Figure 2. Myc inhibition elicits regression of established lung tumours

a, Haematoxylin-and-eosin-stained lungs from control CMVrtTA single transgenic mice (CMVrtTA+doxycycline), Kras^G12D-expressing mice (Kras;TRE-Omomyc;CMVrtTA − doxycycline) and 3- or 6-day-treated Kras^G12D and Omomyc co-expressing mice (Kras;TRE-Omomyc;CMVrtTA +doxycycline) 18 weeks after infection with adenovirus expressing Cre recombinase. An example of a frank tumour is shown from a mouse expressing Kras^G12D only (Kras;TRE-Omomyc;CMVrtTA −doxycycline). b, BrdU staining shows a considerable reduction in BrdU-positive cells in Kras^G12D and Omomyc co-expressing mice (Kras;TRE-Omomyc;CMVrtTA +doxycycline) compared with tissues from mice expressing Kras^G12D only (Kras;TRE-Omomyc;CMVrtTA −doxycycline). c, TUNEL staining indicates the presence of apoptotic cells in Omomyc and Kras^G12D co-expressing sections (Kras;TRE-Omomyc;CMVrtTA + doxycycline), but not in untreated or single transgenic control tissues (Kras;TRE-Omomyc; CMVrtTA −doxycycline and CMVrtTA +doxycycline). d, Haematoxylin and eosin staining of lung tissue from mice treated for 4 weeks with doxycycline shows clearance of tumour lesions as a consequence of Omomyc expression (compare Kras;TRE-Omomyc; CMVrtTA +doxycycline with Kras;TRE-Omomyc;CMVrtTA −doxycycline).

Figure 3. Inhibition of endogenous Myc suppresses proliferation in skin, testis and GI tract

a, Anti-Ki67-stained sections of epidermis from 4-week doxycycline-treated TRE-Omomyc;CMVrtTA mice and CMVrtTA single transgenic controls. b, Anti-Ki67-stained sections of testis from 4-week doxycycline-treated TRE-Omomyc;CMVrtTA mice show reduced proliferation in seminiferous tubules of doxycycline-treated TRE-Omomyc; CMVrtTA mice compared with Omomyc-negative controls. c, Haematoxylin-and-eosin-stained small intestine sections show blunted villi in TRE-Omomyc;CMVrtTA mice treated for 4 weeks with doxycycline (TRE-Omomyc;CMVrtTA +doxycycline) compared with intestine from untreated TRE-Omomyc;CMVrtTA and doxycycline-treated CMVrtTA single transgenic (CMVrtTA+doxycycline) controls.
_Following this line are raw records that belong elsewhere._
-- ==== Sys2Proof/Safety.lean ====
section
/-! DEFINITION. The terms claims are stated in: the named premises of 93_implementation_defined.md, the invariants of the
core and of the bus, what an operation leaves unchanged, and the shape of a transport trace. -/

namespace Sys2Proof.Machine

/-! ## Named premises (93_implementation_defined.md, end of part 1) -/

/-- `HOST_SERIALIZES` and `RESET_ONLY_IDLE`: no operation is executing. -/
abbrev State.Idle (s : State) : Prop := s.seq = .idle

/-- `TRANSPORT_RETURNS` for the next `k` transport calls: no scripted answer among them is `never`, and an environment
nothing is known of either has `k` answers scripted or always returns. -/
def State.CallsReturn (s : State) (k : Nat) : Prop :=
  (∀ a ∈ s.env.script.take k, a ≠ .never) ∧
    (s.env.kind = .arbitrary → k ≤ s.env.script.length ∨ ∀ n, Config.freeReturns n = true)

/-- `GEOM_FITS_24` (20_memory.md R64). -/
def Geometry.Fits24 (g : Geometry) : Prop := g.endAddress.toNat ≤ 2 ^ 24

/-- `GEOM_POW2` (93_implementation_defined.md U9). -/
def Geometry.Pow2 (g : Geometry) : Prop :=
  (∃ j, g.pageSize.toNat = 2 ^ j) ∧ ∃ k, g.eraseBlockSize.toNat = 2 ^ k

/-- A wire row of a command the core emits (30_encoding.md R106). -/
def isEmittedWire : Instr → Bool
  | .wireWriteEnable | .wireReadStatus | .wireReadJedecId | .wireReadData _ _ | .wireProgramPage _ _ => true
  | .wireEraseBlock _ | .wireEraseChip | .wireEraseChipAlt => true
  | .wireWriteDisable _ | .wireWriteStatus _ | .wireReadDataFast _ | .wireReadDataFastDual _ => false
  | .wireEraseSector _ | .wirePowerDown _ | .wirePowerUp _ => false
  | .configure _ _ _ | .readStatus | .isBusy | .writeEnable | .identify | .read _ _ | .eraseBlock _ | .eraseAll => false
  | .program _ _ | .reserved9 | .reserved10 | .reserved11 | .reserved12 | .reserved13 | .reserved14 => false
  | .reserved15 => false

/-- The operation can run to its response: idle, `Ready`, and the next `k` transport calls return. -/
structure State.CanRun (s : State) (k : Nat) : Prop where
  idle    : s.Idle
  ready   : s.mode = .ready
  returns : s.CallsReturn k

/-- An idle, `Ready` core on a reference device that transfers every byte (20_memory.md R89: full counts). -/
structure State.OnDevice (s : State) : Prop where
  idle   : s.Idle
  ready  : s.mode = .ready
  kind   : s.env.kind = .simFlash
  full   : s.env.script = []

/-! ## Invariants -/

/-- What a `Ready` instance's geometry satisfies (10_state.md R32, R33). -/
structure Geometry.Legal (g : Geometry) : Prop where
  page_pos     : 0 < g.pageSize.toNat
  page_le      : g.pageSize.toNat ≤ g.eraseBlockSize.toNat
  block_le     : g.eraseBlockSize.toNat ≤ g.totalSize.toNat
  pages        : g.pagesPerBlock.toNat = g.eraseBlockSize.toNat / g.pageSize.toNat
  blocks       : g.blockCount.toNat = g.totalSize.toNat / g.eraseBlockSize.toNat
  end_eq       : g.endAddress.toNat = g.pageSize.toNat * g.pagesPerBlock.toNat * g.blockCount.toNat

/-- The geometry invariant (10_state.md R32 to R34). -/
def State.GeometryInv (s : State) : Prop := s.mode = .ready → s.geom.Legal

/-- The flash array is in canonical form. -/
def State.FlashCanonical (s : State) : Prop := s.env.dev.mem.wf

/-- Where a transport trace stands in the shape of 43_operations.md R191. -/
inductive BusState where
  /-- no transaction open -/
  | closed
  /-- a transaction open, nothing sent -/
  | opened
  /-- the header of a command sent -/
  | header (c : Command)
  /-- the payload transferred -/
  | payload
  /-- a call was made that never returned -/
  | waiting
  deriving DecidableEq, Repr

/-- The calls the shape allows: begin; the header of an emitted command in one write; the payload call of that command's
direction (30_encoding.md R110), or none; end. -/
def BusState.call : BusState → TransportCall → Option BusState
  | .closed, .beginTx => some .opened
  | .opened, .write bs => (decodeHeader bs).map fun h => .header h.1
  | .header .programPage, .write _ => some .payload
  | .header .readStatus, .read k => if k = 1 then some .payload else none
  | .header .readJedecId, .read k => if k = 3 then some .payload else none
  | .header .readData, .read _ => some .payload
  | .header .writeEnable, .endTx => some .closed
  | .header .eraseChip, .endTx => some .closed
  | .header .eraseBlock, .endTx => some .closed
  | .payload, .endTx => some .closed
  | _, _ => none

/-- One entry of a trace. -/
def BusState.next (b : BusState) (e : Event) : Option BusState :=
  match e.answer with
  | .returns _ _ => b.call e.call
  | .never => (b.call e.call).map fun _ => .waiting

/-- A whole trace. -/
def BusState.run (b : BusState) : List Event → Option BusState
  | [] => some b
  | e :: es => (b.next e).bind fun b' => b'.run es

/-- The transaction discipline (43_operations.md R191, 10_state.md R46): in `IDLE` every transaction of the trace is whole
and chip-select is deasserted; otherwise the last call made never returned. -/
def State.BusInv (s : State) : Prop :=
  if s.seq = .idle then BusState.closed.run s.trace = some .closed ∧ s.cs = false
  else BusState.closed.run s.trace = some .waiting

/-! ## What an operation leaves unchanged -/

/-- The registers of the core other than the response, the parameters, and the kind of the environment are unchanged, and
the core is idle again. -/
structure CoreKept (s t : State) : Prop where
  mode      : t.mode = s.mode
  geom      : t.geom = s.geom
  latch     : t.latch = s.latch
  eraseChip : t.eraseChip = s.eraseChip
  exclusive : t.exclusive = s.exclusive
  inputs    : t.inputs = s.inputs
  kind      : t.env.kind = s.env.kind
  size      : t.env.dev.size = s.env.dev.size
  page      : t.env.dev.page = s.env.dev.page
  block     : t.env.dev.block = s.env.dev.block
  ident     : t.env.dev.ident = s.env.dev.ident
  seq       : t.seq = .idle

/-- The operation was answered with this code and touched nothing: no transport call, no register, no device (00_scope.md
R18, 60_exceptions.md R240). -/
structure AnsweredWithoutBus (s t : State) (code : ResultCode) : Prop where
  kept  : CoreKept s t
  code  : t.response.code = code
  trace : t.trace = s.trace
  cs    : t.cs = s.cs
  env   : t.env = s.env

/-- Every byte of the flash reads as before. -/
def FlashKept (s t : State) : Prop := ∀ a, t.env.dev.mem.read a = s.env.dev.mem.read a

/-! ## Traces (00_scope.md R22) -/

/-- `B` -/
abbrev Event.opened : Event := { call := .beginTx, answer := .returns 0 [] }

/-- `E` -/
abbrev Event.closed : Event := { call := .endTx, answer := .returns 0 [] }

/-- `W[bs]->c` -/
abbrev Event.wrote (bs : List Byte) (c : Nat) : Event := { call := .write bs, answer := .returns c [] }

/-- `R(k)->c:[rs]` -/
abbrev Event.readBack (k c : Nat) (rs : List Byte) : Event := { call := .read k, answer := .returns c rs }

/-- A status read (41_status_gate.md R150). -/
abbrev statusEvents (c1 c2 : Nat) (b : Byte) : List Event :=
  [.opened, .wrote [0x05] c1, .readBack 1 c2 [b], .closed]

/-- A write-enable (41_status_gate.md R155). -/
abbrev wrenEvents (c : Nat) : List Event := [.opened, .wrote [0x06] c, .closed]

/-- The status read of a gate let the operation pass (41_status_gate.md R152, R157). -/
abbrev statusPasses (c1 c2 : Nat) (b : Byte) : Prop := c1 = 1 ∧ c2 = 1 ∧ b.getLsbD 0 = false

/-- A host operation that is valid in `Ready` only (60_exceptions.md R245). -/
def needsReady : Instr → Bool
  | .readStatus | .isBusy | .writeEnable | .identify | .read _ _ | .eraseBlock _ | .eraseAll | .program _ _ => true
  | .configure _ _ _ | .reserved9 | .reserved10 | .reserved11 | .reserved12 | .reserved13 | .reserved14 => false
  | .reserved15 => false
  | .wireWriteEnable | .wireWriteDisable _ | .wireReadStatus | .wireWriteStatus _ | .wireReadData _ _ => false
  | .wireReadDataFast _ | .wireReadDataFastDual _ | .wireProgramPage _ _ | .wireEraseSector _ => false
  | .wireEraseBlock _ | .wireEraseChip | .wireEraseChipAlt | .wirePowerDown _ | .wirePowerUp _ => false
  | .wireReadJedecId => false

/-- An instruction that may change a byte of the flash (20_memory.md R63). -/
def mayChangeFlash : Instr → Bool
  | .eraseBlock _ | .eraseAll | .program _ _ => true
  | .wireEraseBlock _ | .wireEraseChip | .wireEraseChipAlt | .wireProgramPage _ _ => true
  | .configure _ _ _ | .readStatus | .isBusy | .writeEnable | .identify | .read _ _ => false
  | .reserved9 | .reserved10 | .reserved11 | .reserved12 | .reserved13 | .reserved14 | .reserved15 => false
  | .wireWriteEnable | .wireReadStatus | .wireReadJedecId | .wireReadData _ _ => false
  | .wireWriteDisable _ | .wireWriteStatus _ | .wireReadDataFast _ | .wireReadDataFastDual _ => false
  | .wireEraseSector _ | .wirePowerDown _ | .wirePowerUp _ => false

/-- An instruction of the host interface, as against a wire transaction (30_encoding.md section 6). -/
def isHostOp : Instr → Bool
  | .configure _ _ _ | .readStatus | .isBusy | .writeEnable | .identify | .read _ _ | .eraseBlock _ | .eraseAll => true
  | .program _ _ | .reserved9 | .reserved10 | .reserved11 | .reserved12 | .reserved13 | .reserved14 => true
  | .reserved15 => true
  | .wireWriteEnable | .wireWriteDisable _ | .wireReadStatus | .wireWriteStatus _ | .wireReadData _ _ => false
  | .wireReadDataFast _ | .wireReadDataFastDual _ | .wireProgramPage _ _ | .wireEraseSector _ => false
  | .wireEraseBlock _ | .wireEraseChip | .wireEraseChipAlt | .wirePowerDown _ | .wirePowerUp _ => false
  | .wireReadJedecId => false

end Sys2Proof.Machine
end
Figure 4. The degenerative phenotypes induced by systemic Myc inhibition are rapidly and completely reversible on restoration of Myc function

Myc transactivation function was blocked for 4 weeks by sustained Omomyc expression. Doxycycline was then withdrawn for 1 week. a, Ki67 staining indicates rapid recovery of cell proliferation in skin. b, Rapid recovery of spermatogenesis in seminiferous tubules. Haematoxylin-and-eosin-stained sections from Omomyc-expressing testis (left panel) and the same tissue 1 week after discontinuing Omomyc expression (right panel) are shown. c, Rapid recovery of intestinal villus architecture in TRE-Omomyc;CMVrtTA mice after restoration of Myc function. After 4 weeks of sustained Omomyc expression, doxycycline treatment was discontinued and cohorts of mice killed each day for 5 days after doxycycline withdrawal. Representative haematoxylin-and-eosin-stained sections are shown for each time point.